From 2014 to 2017, the proportion of SUD treatment programs residing in states that covered recovery support services (from 39.9% to 46.4%, p=0.04), detoxification (from 91.6% to 96.7%, p=0.03), methadone (from 77.4% to 89.7%, p<0.001), and oral naltrexone (from 39.9% to 46.4%, p<0.001) increased significantly. The mean percentage of services and medications requiring preauthorization (from 47.8% to 38.5%, p<0.001) and annual service limits (from 35.8% to 22.1%, p<0.001) to which treatment programs were subject declined from 2014 and 2017. In contrast, the mean percent of services and medications requiring copays to which treatment programs were subject (from 20.8% to 26.9%, p<0.001) increased during the same period.
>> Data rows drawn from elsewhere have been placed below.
-- ==== Sys2Proof/Laws/Memory.lean ====
section
/-! SUPPORT. The laws of the accumulation buffer as a memory: which form it has, what each operation on it does to that form
and to a read, and that its cells are strictly rising and determine it. -/

namespace Sys2Proof.Machine

open Sys2Proof

/-! ### The form -/

theorem memory_wf_nil : Memory.wf [] = true := rfl

/-- The form says exactly that no byte is END (rule R20). -/
theorem memory_wf_iff (m : Memory) : Memory.wf m = true ↔ Config.endByte ∉ m := by
  simp only [Memory.wf, List.all_eq_true, bne_iff_ne]
  exact ⟨fun h hm => h _ hm rfl, fun h b hb hc => h (hc ▸ hb)⟩

theorem memory_wf_append (m : Memory) (b : Byte) :
    Memory.wf (Memory.append m b) = (Memory.wf m && b != Config.endByte) := by
  simp [Memory.wf, Memory.append]

/-- Appending a byte other than END keeps the form (rule R204). -/
theorem appendRaw_wf (s : State) (b : Byte) (hm : Memory.wf s.rxbuf = true) (hb : b ≠ Config.endByte) :
    Memory.wf (s.appendRaw b).rxbuf = true := by
  rw [State.appendRaw, memory_wf_append, hm]
  simpa using hb

/-- Taking or clearing the buffer keeps the form (rule R201, rule R300). -/
theorem clearReceiver_wf (s : State) : Memory.wf s.clearReceiver.rxbuf = true := rfl

/-- Clearing on overflow keeps the form (rule R205). -/
theorem startDropping_wf (s : State) : Memory.wf s.startDropping.rxbuf = true := rfl

theorem reset_memory_wf : Memory.wf State.reset.rxbuf = true := rfl

/-! ### Reads -/

/-- A read is defined exactly inside the buffer (section 5.2 of spec/00_scope.md). -/
theorem memory_read_isSome (m : Memory) (addr n : Nat) :
    (Memory.read m addr n).isSome = true ↔ addr + n ≤ m.length := by
  unfold Memory.read
  split <;> simp_all

/-- A read inside the buffer is unchanged by an append: no rule overwrites a byte in place (rule R54). -/
theorem memory_read_append (m : Memory) (b : Byte) (addr n : Nat) (h : addr + n ≤ m.length) :
    Memory.read (Memory.append m b) addr n = Memory.read m addr n := by
  have hl : addr + n ≤ (m ++ [b]).length := by simp; omega
  have hd : n ≤ (m.drop addr).length := by simp; omega
  rw [Memory.read, Memory.read, Memory.append, if_pos h, if_pos hl,
    List.drop_append_of_le_length (by omega), List.take_append_of_le_length hd]

/-- The byte appended is read back at the old length. -/
theorem memory_read_last (m : Memory) (b : Byte) : Memory.read (Memory.append m b) m.length 1 = some [b] := by
  simp [Memory.read, Memory.append]

/-! ### The buffer as cells -/

theorem cellsFrom_bounds (m : Memory) (base : Nat) (c : Host.Cell) (h : c ∈ Memory.cellsFrom base m) :
    base ≤ c.1 ∧ c.1 < base + m.length := by
  induction m generalizing base with
  | nil => simp [Memory.cellsFrom] at h
  | cons b rest ih =>
    rcases List.mem_cons.mp h with rfl | h
    · simp
    · have := ih _ h
      simp only [List.length_cons]
      omega

/-- The addresses of the cells rise strictly. -/
theorem cells_rising (m : Memory) : (Memory.cells m).Pairwise (fun c d => c.1 < d.1) := by
  suffices h : ∀ base, (Memory.cellsFrom base m).Pairwise (fun c d => c.1 < d.1) from h 0
  induction m with
  | nil => intro base; exact List.Pairwise.nil
  | cons b rest ih =>
    intro base
    exact List.Pairwise.cons (fun d hd => Nat.lt_of_succ_le (cellsFrom_bounds rest _ d hd).1) (ih _)

/-- Equal cells are equal buffers: the sequence is its own canonical form. -/
theorem cells_injective (m n : Memory) (h : Memory.cells m = Memory.cells n) : m = n := by
  suffices k : ∀ base, Memory.cellsFrom base m = Memory.cellsFrom base n → m = n from k 0 h
  clear h
  induction m generalizing n with
  | nil => intro base h; cases n <;> simp_all [Memory.cellsFrom]
  | cons b rest ih =>
    intro base h
    cases n with
    | nil => simp [Memory.cellsFrom] at h
    | cons c more =>
      simp only [Memory.cellsFrom, List.cons.injEq, Prod.mk.injEq, true_and] at h
      rw [h.1, ih more _ h.2]

end Sys2Proof.Machine
end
We also observed continued trends toward greater commercialization and increased technological infrastructure within the outpatient SUD treatment sector. As Table 1 shows, private for-profit treatment programs grew from 27% to 32% (p=0.02), whereas the proportion of private non-profit treatment programs decreased significantly from 56% to 49% during the same time period (p=0.02). Use of electronic health records increased from 58% to 68% (p<0.01), and capacity to bill insurance increased from 71% to 79% (p=0.02). Large programs employing 40 or more staff increased their market share from 8% to 13% (p=0.02).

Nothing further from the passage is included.